The development of atherosclerosis is known to be associated with classical CV risk factors such as advanced age, increased BMI, elevated serum triglycerides, LDL-cholesterol, and total cholesterol levels [28]. PsA patients have a higher risk of developing CV risk factors, and a higher risk of presenting a CVD, compared to the general population. However, as in our study, the effect of systemic inflammation on the endothelium and its contribution to the atherosclerotic process can be better understood in patients without conventional CV risk factors and CV comorbidity. The mean CIMT value of the 43 PsA patients in our study (0.63 mm) was similar to that reported in previous studies and significantly higher than in the HCs group (p<0.001) [29] [30] [31]. Although we found that this young patient population (mean age, 42 years) with no atherosclerotic disease burden had an increased waist circumference and low HDL-cholesterol levels compared to the HCs group, these findings were not correlated with CIMT.
Identification of biomarkers that can be used in determining subclinical atherosclerosis even years before clinical CVD is of great importance for predicting the CV morbidity and mortality risk. Homocysteine, CRP, IL-6, ICAM-1, fibrinogen, and uric acid were the markers shown to be associated with early atherosclerosis in PsA patients [4] [31]. In contrast to most studies, we did not find a correlation between CIMT and the commonly used acute phase reactants (CRP and ESR). This may be because most patients had normal or slightly elevated CRP and ESR values (8.36±11.58 mg/L and 23.93±17.19 mm/h, respectively). In addition, these parameters are acute phase markers and may not reflect a chronic inflammatory burden.

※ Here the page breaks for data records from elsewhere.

theorem exec_canonical (i : Instr) {s : State} (hs : Canonical s.mem) : OutCanonical (exec i s) := by
  cases i <;> unfold exec
  -- words by the operation they share
  case add | sub | mul | mulh | mad | min | max | and | or | xor | andn | shl | shr | sar | rotl | bfx | bfi =>
    exact lanes3_canonical hs _ _ _ _ _ _
  case addc | subb =>
    exact carryWord_canonical hs _ _ _ _ _
  case abs | neg | not | clz | ctz | popc | brev =>
    exact lanes1_canonical hs _ _ _ _
  case fadd | fsub | fmul | ffma | frnd =>
    exact floatWord_canonical hs _ _ _ _ _
  case fmin | fmax | fminp | fmaxp | fabs | fneg | fcls =>
    exact pickWord_canonical hs _ _ _ _ _
  case frcp | frsq | fsqrt | fex2 | flg2 | fsin | fcos =>
    exact funcWord_canonical hs _ _ _ _
  case icmp | fcmp =>
    exact compareWord_canonical hs _ _ _ _ _
  case pand | por | pxor =>
    exact predWord_canonical hs _ _ _ _ _
  case lds | sts | ldsm | stsm | ld | ldb | st | stb | ldm | stm | pref | chain | pin | unpin | lotwb | lotdrop |
      atom | atomn | cas | atomsc | lda | stl | shld =>
    exact accessWord_canonical hs _
  case setmode | setmodeh | getmode | brx | ret | exit | nop | mov | lil | lih | sel | lea | fscl | fdot4 | p2v |
      v2p | vgrow | vshrink | shfl | rot | vote | lanes | rdsr | getfmt | cvt | nfpk | nfupk | srseed | spt | pgq |
      tlbsync | barar | fwait | fence | cpy | cpym | fixqRetry | fixqFail | zlen | zenc | zdec | zand | zxnor | zmin
      | zmux | zcnt | zdot | zregen | ztop | didqSelf | didqDpr | didqGate | dpsetDpr | dpsetSub | dpsetSeal |
      syscall | trap | brk | sigchk | sigrd | sigset =>
    exact strandWord_canonical hs fun c hc => by simp [hc]
  case setfmt | bar | bararArm | barw | barst | twait | tget | ldar | cpyq | sleepu | shset | shst | mq | zseed |
      zcls | errq =>
    exact strandWord_canonical hs fun c hc => by split <;> simp [hc]
  case mta | mbind | mmul | mzero | mout | mfmt | mloop | marr | mjmp | mtrn | maddt | mmax | mset =>
    exact seqWord_canonical hs fun c hc => by simp [hc]
  case mscl | mwb =>
    exact seqWord_canonical hs fun c hc => by split <;> simp [hc]
  -- words that have a lemma of their own
  case clauseStart => exact execClauseStart_canonical hs _ _ _ _
  case rcv => exact execRcv_canonical hs _
  case bra => exact execBra_canonical hs _ _
  case brc => exact execBrc_canonical hs _ _ _ _
  case call => exact execCall_canonical hs _ _
  case yield => exact execYield_canonical hs
  case wrsr => exact execWrsr_canonical hs _ _
  case spc => exact execSpc_canonical hs _ _
  case xsend => exact execXsend_canonical hs _ _ _
  case xrecv => exact execXrecv_canonical hs _ _ _
  case tlbinv => exact execTlbinv_canonical hs _ _ _
  case gbar => exact execGbar_canonical hs _
  case mon => exact execMon_canonical hs _
  case mwait => exact execMwait_canonical hs _
  case mgo => exact execMgo_canonical hs _ _ _
  case mres => exact execMres_canonical hs _ _
  case mabort => exact execMabort_canonical hs _ _
  case gcall => exact execGcall_canonical hs _
  case gret => exact execGret_canonical hs
  case tret => exact execTret_canonical hs _
  case ctxsv => exact execCtxsv_canonical hs _ _
  case ctxld => exact execCtxld_canonical hs _
  case mendl => exact execMendl_canonical hs
  case mstop => exact execMstop_canonical hs
  -- events
  case spilledStrandRefill => exact execSpilledStrandRefill_canonical hs _
  case scannerFlashFail => exact execScannerFlashFail_canonical hs _
  case peerAccess => exact execPeerAccess_canonical hs _ _ _ _
  case controlRegisterWrite => exact execControlRegisterWrite_canonical hs _ _
  case hartAccess => exact execHartAccess_canonical hs _ _ _ _ _
  case teardownReport => exact execTeardownReport_canonical hs _
  case clauseFetch => exact execClauseFetch_canonical hs
  case fragmentRefill => exact execFragmentRefill_canonical hs _
  case fragmentExchange => exact execFragmentExchange_canonical hs _
  case yieldRelease => exact execYieldRelease_canonical hs _
  case strandReclaim => exact execStrandReclaim_canonical hs _
  case blockEnd => exact execBlockEnd_canonical hs _
  case allotmentClear => exact execAllotmentClear_canonical hs _
  case growthGrant => exact execGrowthGrant_canonical hs _ _
  case growthRelief => exact execGrowthRelief_canonical hs _ _
  case transcendentalComplete => exact execTranscendentalComplete_canonical hs _
  case localAccessComplete => exact execLocalAccessComplete_canonical hs _
  case gangWindowArrival => exact execGangWindowArrival_canonical hs _
  case xsendAccept => exact execXsendAccept_canonical hs _
  case edgeEntryArrival => exact execEdgeEntryArrival_canonical hs _
  case tagSlot => exact execTagSlot_canonical hs _ _
  case lotMotionEnd => exact execLotMotionEnd_canonical hs _ _
  case frontLanding => exact execFrontLanding_canonical hs _ _ _
  case gateLanding => exact execGateLanding_canonical hs _ _ _
  case missFillArrival => exact execMissFillArrival_canonical hs _ _
  case missRetry => exact execMissRetry_canonical hs _ _
  case writeAcknowledge => exact execWriteAcknowledge_canonical hs _ _
  case remoteReplyArrival => exact execRemoteReplyArrival_canonical hs _ _
  case lotRecall => exact execLotRecall_canonical hs _ _
  case tlbWalkComplete => exact execTlbWalkComplete_canonical hs _
  case tlbinvComplete => exact execTlbinvComplete_canonical hs _
  case scannerJob => exact execScannerJob_canonical hs _
  case scannerFlashDone => exact execScannerFlashDone_canonical hs _
  case peerGone => exact execPeerGone_canonical hs _ _
  case peerStoreAck => exact execPeerStoreAck_canonical hs _
  case logicalClockTick => exact execLogicalClockTick_canonical hs _
  case leaseSweep => exact execLeaseSweep_canonical hs _
  case promotionRequest => exact execPromotionRequest_canonical hs _ _
  case promotionAnswer => exact execPromotionAnswer_canonical hs _
  case atomscTicket => exact execAtomscTicket_canonical hs _
  case barrierWatchdogExpiry => exact execBarrierWatchdogExpiry_canonical hs _ _
  case twaitTimeout => exact execTwaitTimeout_canonical hs _ _
  case mwaitExpiry => exact execMwaitExpiry_canonical hs _ _
  case mwbTimeout => exact execMwbTimeout_canonical hs _
  case copySegment => exact execCopySegment_canonical hs _ _ _
  case fixupReplay => exact execFixupReplay_canonical hs _ _
  case scannerHoldRetry => exact execScannerHoldRetry_canonical hs _ _ _
  case multicastDeposit => exact execMulticastDeposit_canonical hs _
  case promiseDue => exact execPromiseDue_canonical hs _ _
  case arraySlotGrant => exact execArraySlotGrant_canonical hs _
  case seqStreamStart => exact execSeqStreamStart_canonical hs _
  case seqFetch => exact execSeqFetch_canonical hs _
  case stochasticSlotGrant => exact execStochasticSlotGrant_canonical hs _
  case stochasticRequestComplete => exact execStochasticRequestComplete_canonical hs _
  case dpsetEffect => exact execDpsetEffect_canonical hs _
  case trapTaken => exact execTrapTaken_canonical hs _
  case gangRelaunch => exact execGangRelaunch_canonical hs _
  case sliceExpiry => exact execSliceExpiry_canonical hs _ _
  case preemptionDone => exact execPreemptionDone_canonical hs _ _
  case syscallAppend => exact execSyscallAppend_canonical hs _ _
  case serviceReply => exact execServiceReply_canonical hs _ _
  case collectiveComplete => exact execCollectiveComplete_canonical hs _ _ _
  case notifyWrite => exact execNotifyWrite_canonical hs _ _
  case packetAccept => exact execPacketAccept_canonical hs _
  case launchStart => exact execLaunchStart_canonical hs _
  case placementReserve => exact execPlacementReserve_canonical hs _ _ _
  case placementCommit => exact execPlacementCommit_canonical hs _ _
  case placementRetry => exact execPlacementRetry_canonical hs _
  case pinRelease => exact execPinRelease_canonical hs _
  case launchComplete => exact execLaunchComplete_canonical hs _
  case heldEventWrite => exact execHeldEventWrite_canonical hs
  case refusedCommand => exact execRefusedCommand_canonical hs _ _
  case tractTeardown => exact execTractTeardown_canonical hs _
  case patrolScrub => exact execPatrolScrub_canonical hs _ _
  case busBeatError => exact execBusBeatError_canonical hs _ _ _ _
  case sensorSample => exact execSensorSample_canonical hs _ _ _ _ _
  case powerHoldStep => exact execPowerHoldStep_canonical hs _ _
  case thermalStop => exact execThermalStop_canonical hs _ _
  case packageReset => exact execPackageReset_canonical s
  case packageBoot => exact execPackageBoot_canonical hs _ _
  case recoveryImageWrite => exact execRecoveryImageWrite_canonical hs _
  case bypassLoadDelivery => exact execBypassLoadDelivery_canonical hs _ _
  case checkpointWritesComplete => exact execCheckpointWritesComplete_canonical hs
  case hostAccess => exact execHostAccess_canonical hs _ _
  -- commands
  case haltStrand => exact execHaltStrand_canonical hs _
  case releaseStrand => exact execReleaseStrand_canonical hs _
  case resumeStrand => exact execResumeStrand_canonical hs _
  case killGang => exact execKillGang_canonical hs _
  case preemptSlot => exact execPreemptSlot_canonical hs _
  case takeCoreOutOfService => exact execTakeCoreOutOfService_canonical hs _
  case abortQueue => exact execAbortQueue_canonical hs _
  case checkpoint => exact execCheckpoint_canonical hs _
  case attest => exact execAttest_canonical hs _
  case resumeSavedGang => exact execResumeSavedGang_canonical hs _ _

Shen and colleagues reported no association with CIMT and PsO severity, PsA severity, or PsA treatment (NSAIDs, systemic steroids, and synthetic or biologic DMARDs) in line with our study [32]. Of the CAMs that mediate inflammation in both synovitis and atherosclerosis in PsA, ICAM-1 was shown to be associated with subclinical atherosclerosis [4] [31], whereas no such relationship has been previously reported for VCAM-1. However, in a recent study on patients undergoing coronary angiography, it was suggested that VCAM-1 may predict CVD risk due to its association with the prevalence of coronary lesions [33]. Dessein et al. [34] also reported that serum VCAM-1 levels were associated with CIMT and plaque formation in patients with RA. In our study, both ICAM-1 and VCAM-1 were positively correlated with CIMT.
The expression of PTX-3, another biomarker of CVD, was found to be increased in PsO patients compared to HCs and was associated with increased insulin resistance [35] [36]. Firstly, Sunar et al. reported that elevated PTX-3 was associated with increased CIMT in their study of 38 PsA patients [37]. Consistent with their results, we demonstrated a significant positive correlation between PTX-3 level and CIMT. Because we excluded patients with CV comorbidity, the relationship between PTX-3 and CIMT in our study is most likely a result of chronic inflammatory mechanisms associated with PsA. In addition, we showed for the first time that the most important predictors of CIMT in patients with PsA were age and PTX-3 level. Of the other variables included in the regression model, we found no significant correlation between CIMT and BMI, CRP, smoking, ESR, or serum ICAM-1, E-selectin, glucose, HDL-cholesterol, or triglyceride levels. In conclusion, PTX-3 seems to be an important biomarker for increased CIMT predicting the development of atherosclerosis in PsA patients, independent of classical risk factors such as obesity, hyperlipidemia, impaired fasting glucose, and smoking.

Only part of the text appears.